*TASK DIRECTIONS*:
Every line in the listing below from the one with "q => ⟨true, q, []⟩" through the one with "Replace a bank. -/" is to be reproduced exactly, both ends included; leave out the rest.

*INPUT DATA*:
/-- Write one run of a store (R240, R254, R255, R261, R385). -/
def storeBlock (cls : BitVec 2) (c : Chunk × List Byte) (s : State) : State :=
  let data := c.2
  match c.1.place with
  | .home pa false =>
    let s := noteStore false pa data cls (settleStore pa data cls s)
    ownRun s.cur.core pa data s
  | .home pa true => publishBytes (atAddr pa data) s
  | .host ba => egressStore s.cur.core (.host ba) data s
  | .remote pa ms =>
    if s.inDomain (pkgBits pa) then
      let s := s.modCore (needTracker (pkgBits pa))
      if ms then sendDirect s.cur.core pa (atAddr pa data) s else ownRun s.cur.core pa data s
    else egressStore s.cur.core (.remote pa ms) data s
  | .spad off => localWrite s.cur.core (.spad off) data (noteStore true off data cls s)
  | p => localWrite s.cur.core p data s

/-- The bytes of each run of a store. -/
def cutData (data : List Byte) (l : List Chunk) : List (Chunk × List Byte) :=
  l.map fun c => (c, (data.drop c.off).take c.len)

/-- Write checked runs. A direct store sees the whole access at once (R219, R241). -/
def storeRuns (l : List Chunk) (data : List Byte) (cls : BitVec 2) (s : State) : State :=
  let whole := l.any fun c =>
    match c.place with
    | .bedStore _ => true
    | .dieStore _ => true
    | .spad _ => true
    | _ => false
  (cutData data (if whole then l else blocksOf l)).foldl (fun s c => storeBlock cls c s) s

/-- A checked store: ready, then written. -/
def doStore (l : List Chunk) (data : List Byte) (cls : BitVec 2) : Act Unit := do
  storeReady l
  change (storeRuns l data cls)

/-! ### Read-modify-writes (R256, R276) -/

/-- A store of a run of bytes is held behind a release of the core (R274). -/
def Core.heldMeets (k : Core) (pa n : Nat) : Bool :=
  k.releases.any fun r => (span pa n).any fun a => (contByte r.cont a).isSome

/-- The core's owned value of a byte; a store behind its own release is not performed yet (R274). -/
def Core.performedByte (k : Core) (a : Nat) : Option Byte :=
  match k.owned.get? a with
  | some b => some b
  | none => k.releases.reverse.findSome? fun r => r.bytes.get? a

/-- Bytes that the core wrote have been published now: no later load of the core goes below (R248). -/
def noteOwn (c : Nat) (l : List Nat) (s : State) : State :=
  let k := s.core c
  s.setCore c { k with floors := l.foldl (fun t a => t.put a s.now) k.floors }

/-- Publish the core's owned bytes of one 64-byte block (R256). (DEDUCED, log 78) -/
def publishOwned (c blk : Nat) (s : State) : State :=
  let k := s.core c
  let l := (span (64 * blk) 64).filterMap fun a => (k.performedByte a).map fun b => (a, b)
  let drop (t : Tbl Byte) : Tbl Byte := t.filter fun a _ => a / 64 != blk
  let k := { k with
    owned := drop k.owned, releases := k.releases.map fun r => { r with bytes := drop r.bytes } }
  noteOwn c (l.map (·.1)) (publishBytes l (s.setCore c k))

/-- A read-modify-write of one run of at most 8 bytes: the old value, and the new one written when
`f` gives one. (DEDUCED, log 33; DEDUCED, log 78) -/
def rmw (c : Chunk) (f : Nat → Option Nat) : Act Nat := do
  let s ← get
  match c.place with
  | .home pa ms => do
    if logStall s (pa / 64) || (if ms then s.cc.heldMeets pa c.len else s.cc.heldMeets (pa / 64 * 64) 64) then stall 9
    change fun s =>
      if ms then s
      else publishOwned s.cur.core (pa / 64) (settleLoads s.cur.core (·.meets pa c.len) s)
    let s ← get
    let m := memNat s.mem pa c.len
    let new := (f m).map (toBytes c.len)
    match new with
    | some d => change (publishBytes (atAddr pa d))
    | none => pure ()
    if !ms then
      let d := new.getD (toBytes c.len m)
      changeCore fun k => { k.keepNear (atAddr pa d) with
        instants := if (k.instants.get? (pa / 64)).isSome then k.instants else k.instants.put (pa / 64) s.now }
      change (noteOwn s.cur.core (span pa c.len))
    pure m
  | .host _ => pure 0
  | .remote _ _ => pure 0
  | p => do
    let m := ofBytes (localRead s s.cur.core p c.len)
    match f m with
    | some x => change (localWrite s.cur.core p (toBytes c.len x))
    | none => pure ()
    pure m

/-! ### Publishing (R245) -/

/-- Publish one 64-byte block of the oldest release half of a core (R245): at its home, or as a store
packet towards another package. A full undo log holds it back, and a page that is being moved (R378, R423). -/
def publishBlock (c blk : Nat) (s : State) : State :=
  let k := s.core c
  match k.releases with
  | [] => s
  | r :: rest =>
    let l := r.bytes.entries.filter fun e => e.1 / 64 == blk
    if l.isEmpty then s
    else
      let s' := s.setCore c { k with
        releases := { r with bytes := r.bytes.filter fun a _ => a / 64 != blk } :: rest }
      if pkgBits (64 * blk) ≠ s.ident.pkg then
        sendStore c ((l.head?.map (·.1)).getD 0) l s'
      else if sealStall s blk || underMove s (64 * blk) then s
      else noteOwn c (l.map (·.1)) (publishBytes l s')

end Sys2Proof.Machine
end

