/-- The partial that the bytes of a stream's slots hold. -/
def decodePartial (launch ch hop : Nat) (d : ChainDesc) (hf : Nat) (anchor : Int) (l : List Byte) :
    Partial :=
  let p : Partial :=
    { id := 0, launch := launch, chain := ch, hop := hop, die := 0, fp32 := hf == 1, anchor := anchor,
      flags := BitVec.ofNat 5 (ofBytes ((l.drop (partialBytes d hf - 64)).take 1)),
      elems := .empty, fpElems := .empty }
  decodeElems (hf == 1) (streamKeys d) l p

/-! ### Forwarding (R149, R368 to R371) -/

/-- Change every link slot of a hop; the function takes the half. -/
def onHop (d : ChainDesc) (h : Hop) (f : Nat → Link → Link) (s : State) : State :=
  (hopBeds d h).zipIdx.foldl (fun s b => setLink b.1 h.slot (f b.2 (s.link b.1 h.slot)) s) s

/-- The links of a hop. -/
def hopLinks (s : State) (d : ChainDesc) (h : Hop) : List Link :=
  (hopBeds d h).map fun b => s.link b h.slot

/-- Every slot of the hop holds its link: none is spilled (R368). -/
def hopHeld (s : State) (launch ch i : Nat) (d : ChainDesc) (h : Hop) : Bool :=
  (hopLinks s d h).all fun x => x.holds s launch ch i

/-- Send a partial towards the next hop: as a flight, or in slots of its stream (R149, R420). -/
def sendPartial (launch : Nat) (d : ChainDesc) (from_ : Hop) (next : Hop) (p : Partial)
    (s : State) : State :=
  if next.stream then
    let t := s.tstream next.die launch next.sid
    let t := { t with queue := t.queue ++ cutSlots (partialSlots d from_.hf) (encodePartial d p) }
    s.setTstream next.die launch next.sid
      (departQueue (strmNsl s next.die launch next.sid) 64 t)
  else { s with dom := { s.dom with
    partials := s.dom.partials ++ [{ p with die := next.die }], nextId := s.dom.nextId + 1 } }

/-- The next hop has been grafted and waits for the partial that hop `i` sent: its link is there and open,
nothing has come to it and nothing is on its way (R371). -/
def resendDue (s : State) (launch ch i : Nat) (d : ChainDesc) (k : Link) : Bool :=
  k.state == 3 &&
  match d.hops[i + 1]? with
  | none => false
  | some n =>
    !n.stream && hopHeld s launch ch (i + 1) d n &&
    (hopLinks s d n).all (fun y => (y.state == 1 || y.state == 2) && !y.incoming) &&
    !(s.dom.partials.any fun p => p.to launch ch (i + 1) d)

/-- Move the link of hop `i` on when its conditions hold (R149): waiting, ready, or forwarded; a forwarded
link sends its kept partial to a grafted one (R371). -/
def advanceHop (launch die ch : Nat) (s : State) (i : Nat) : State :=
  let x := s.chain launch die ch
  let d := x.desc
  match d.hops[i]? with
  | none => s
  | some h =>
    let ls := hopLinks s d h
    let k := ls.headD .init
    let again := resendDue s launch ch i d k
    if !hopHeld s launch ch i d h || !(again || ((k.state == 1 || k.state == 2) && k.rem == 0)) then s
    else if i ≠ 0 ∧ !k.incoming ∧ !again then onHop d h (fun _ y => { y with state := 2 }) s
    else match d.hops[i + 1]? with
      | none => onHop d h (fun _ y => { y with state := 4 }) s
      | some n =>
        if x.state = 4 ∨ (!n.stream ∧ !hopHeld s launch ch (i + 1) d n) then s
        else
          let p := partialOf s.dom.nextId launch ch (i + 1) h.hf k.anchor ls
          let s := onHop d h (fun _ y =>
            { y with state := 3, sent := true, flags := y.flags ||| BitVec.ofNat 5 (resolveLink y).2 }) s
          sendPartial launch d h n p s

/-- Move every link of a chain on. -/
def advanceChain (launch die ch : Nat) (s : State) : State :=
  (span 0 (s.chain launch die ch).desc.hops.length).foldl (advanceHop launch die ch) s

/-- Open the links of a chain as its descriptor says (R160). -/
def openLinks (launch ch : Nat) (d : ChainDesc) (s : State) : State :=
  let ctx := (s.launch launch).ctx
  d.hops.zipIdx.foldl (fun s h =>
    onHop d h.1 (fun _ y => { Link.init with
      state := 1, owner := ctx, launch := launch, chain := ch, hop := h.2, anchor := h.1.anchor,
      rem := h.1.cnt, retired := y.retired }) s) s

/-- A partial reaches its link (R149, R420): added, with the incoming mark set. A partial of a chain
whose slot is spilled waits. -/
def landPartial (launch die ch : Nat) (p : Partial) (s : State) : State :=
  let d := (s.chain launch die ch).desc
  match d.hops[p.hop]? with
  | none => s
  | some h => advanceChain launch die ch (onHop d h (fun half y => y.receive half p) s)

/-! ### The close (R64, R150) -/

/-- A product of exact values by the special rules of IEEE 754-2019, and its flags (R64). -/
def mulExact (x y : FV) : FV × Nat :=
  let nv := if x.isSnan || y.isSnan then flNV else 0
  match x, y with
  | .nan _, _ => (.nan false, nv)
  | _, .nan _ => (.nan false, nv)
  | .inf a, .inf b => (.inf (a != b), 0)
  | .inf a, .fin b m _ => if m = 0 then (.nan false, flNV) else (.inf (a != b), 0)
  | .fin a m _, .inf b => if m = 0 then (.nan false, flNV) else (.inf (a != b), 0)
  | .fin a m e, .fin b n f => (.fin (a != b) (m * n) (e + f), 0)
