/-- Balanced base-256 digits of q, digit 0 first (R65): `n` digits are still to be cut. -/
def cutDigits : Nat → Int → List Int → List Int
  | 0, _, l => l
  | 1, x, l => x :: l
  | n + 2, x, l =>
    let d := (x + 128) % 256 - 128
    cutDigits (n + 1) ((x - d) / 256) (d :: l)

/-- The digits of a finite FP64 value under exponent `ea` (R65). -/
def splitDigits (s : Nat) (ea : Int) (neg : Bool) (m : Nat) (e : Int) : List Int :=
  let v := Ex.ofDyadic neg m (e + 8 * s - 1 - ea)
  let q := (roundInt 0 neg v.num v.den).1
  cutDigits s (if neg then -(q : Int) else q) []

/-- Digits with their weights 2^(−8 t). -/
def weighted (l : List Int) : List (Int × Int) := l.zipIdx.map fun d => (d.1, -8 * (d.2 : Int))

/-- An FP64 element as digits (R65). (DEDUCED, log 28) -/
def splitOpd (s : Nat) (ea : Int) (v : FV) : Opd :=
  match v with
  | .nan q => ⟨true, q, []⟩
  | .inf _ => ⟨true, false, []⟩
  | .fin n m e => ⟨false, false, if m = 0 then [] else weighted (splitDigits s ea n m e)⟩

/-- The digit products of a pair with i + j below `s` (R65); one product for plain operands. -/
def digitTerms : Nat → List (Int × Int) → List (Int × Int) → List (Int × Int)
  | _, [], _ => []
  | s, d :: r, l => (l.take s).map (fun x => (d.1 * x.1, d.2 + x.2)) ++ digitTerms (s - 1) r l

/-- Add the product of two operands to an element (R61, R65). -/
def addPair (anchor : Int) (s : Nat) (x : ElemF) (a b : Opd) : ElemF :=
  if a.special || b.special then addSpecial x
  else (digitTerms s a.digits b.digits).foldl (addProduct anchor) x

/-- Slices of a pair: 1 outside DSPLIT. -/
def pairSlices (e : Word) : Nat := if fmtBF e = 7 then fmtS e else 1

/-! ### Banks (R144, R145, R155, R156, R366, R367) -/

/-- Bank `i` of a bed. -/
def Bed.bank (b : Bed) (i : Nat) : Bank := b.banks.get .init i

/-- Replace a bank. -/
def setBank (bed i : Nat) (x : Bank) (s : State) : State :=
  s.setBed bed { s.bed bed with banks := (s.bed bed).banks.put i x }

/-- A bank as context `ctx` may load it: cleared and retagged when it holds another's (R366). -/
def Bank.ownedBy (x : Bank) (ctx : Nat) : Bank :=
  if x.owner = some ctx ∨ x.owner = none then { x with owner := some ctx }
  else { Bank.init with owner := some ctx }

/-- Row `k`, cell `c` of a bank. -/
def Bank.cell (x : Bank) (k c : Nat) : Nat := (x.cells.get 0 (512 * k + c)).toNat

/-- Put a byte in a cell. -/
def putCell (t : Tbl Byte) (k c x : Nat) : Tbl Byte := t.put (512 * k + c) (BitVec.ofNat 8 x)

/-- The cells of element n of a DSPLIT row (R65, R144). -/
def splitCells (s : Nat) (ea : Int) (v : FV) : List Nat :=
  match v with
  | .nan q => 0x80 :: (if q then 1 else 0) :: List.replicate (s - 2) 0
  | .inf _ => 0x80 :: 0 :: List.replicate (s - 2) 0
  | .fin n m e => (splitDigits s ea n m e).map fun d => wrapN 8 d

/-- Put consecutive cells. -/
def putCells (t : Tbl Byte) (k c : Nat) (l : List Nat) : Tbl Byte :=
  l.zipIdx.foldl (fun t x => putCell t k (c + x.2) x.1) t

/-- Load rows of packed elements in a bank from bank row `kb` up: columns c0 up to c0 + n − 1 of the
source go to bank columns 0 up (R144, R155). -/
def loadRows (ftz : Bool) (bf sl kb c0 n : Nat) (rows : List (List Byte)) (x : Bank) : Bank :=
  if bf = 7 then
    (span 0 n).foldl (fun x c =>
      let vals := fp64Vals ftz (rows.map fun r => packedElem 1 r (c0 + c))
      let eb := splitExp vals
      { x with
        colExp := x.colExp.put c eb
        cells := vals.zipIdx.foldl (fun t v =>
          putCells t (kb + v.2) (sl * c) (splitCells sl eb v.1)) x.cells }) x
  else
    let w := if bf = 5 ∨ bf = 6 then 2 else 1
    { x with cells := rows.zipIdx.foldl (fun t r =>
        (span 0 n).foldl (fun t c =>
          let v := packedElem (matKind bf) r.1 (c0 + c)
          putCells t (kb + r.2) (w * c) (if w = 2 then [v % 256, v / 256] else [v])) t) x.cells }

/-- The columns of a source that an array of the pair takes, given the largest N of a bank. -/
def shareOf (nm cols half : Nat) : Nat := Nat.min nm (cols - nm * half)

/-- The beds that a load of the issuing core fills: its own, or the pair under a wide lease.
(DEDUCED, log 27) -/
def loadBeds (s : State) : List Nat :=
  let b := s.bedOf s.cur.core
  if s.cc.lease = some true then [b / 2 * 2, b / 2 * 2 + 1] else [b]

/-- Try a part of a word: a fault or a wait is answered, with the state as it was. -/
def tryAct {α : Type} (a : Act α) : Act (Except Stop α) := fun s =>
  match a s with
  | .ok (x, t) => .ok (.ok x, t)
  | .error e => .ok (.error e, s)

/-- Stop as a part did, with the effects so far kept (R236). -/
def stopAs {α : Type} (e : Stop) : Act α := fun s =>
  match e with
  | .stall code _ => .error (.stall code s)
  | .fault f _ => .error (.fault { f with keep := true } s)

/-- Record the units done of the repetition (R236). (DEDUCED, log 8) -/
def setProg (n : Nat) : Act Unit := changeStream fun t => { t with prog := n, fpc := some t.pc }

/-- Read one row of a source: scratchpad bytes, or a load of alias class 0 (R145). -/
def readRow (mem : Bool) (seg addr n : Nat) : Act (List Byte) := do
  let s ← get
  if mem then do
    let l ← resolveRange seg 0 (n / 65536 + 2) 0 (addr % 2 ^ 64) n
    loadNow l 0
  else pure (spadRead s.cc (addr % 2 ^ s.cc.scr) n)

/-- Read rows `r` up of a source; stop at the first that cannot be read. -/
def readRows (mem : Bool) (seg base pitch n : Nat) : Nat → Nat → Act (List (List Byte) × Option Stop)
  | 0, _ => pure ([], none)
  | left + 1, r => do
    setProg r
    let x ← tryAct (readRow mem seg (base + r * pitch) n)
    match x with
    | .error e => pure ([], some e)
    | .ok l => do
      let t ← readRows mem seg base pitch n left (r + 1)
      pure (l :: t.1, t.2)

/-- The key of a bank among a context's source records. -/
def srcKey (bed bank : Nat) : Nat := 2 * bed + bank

*RESPONSE AREA*:
  | .nan q => ⟨true, q, []⟩
  | .inf _ => ⟨true, false, []⟩
  | .fin n m e => ⟨false, false, if m = 0 then [] else weighted (splitDigits s ea n m e)⟩

/-- The digit products of a pair with i + j below `s` (R65); one product for plain operands. -/
def digitTerms : Nat → List (Int × Int) → List (Int × Int) → List (Int × Int)
  | _, [], _ => []
  | s, d :: r, l => (l.take s).map (fun x => (d.1 * x.1, d.2 + x.2)) ++ digitTerms (s - 1) r l

/-- Add the product of two operands to an element (R61, R65). -/
def addPair (anchor : Int) (s : Nat) (x : ElemF) (a b : Opd) : ElemF :=
  if a.special || b.special then addSpecial x
  else (digitTerms s a.digits b.digits).foldl (addProduct anchor) x

/-- Slices of a pair: 1 outside DSPLIT. -/
def pairSlices (e : Word) : Nat := if fmtBF e = 7 then fmtS e else 1

/-! ### Banks (R144, R145, R155, R156, R366, R367) -/

/-- Bank `i` of a bed. -/
def Bed.bank (b : Bed) (i : Nat) : Bank := b.banks.get .init i

/-- Replace a bank. -/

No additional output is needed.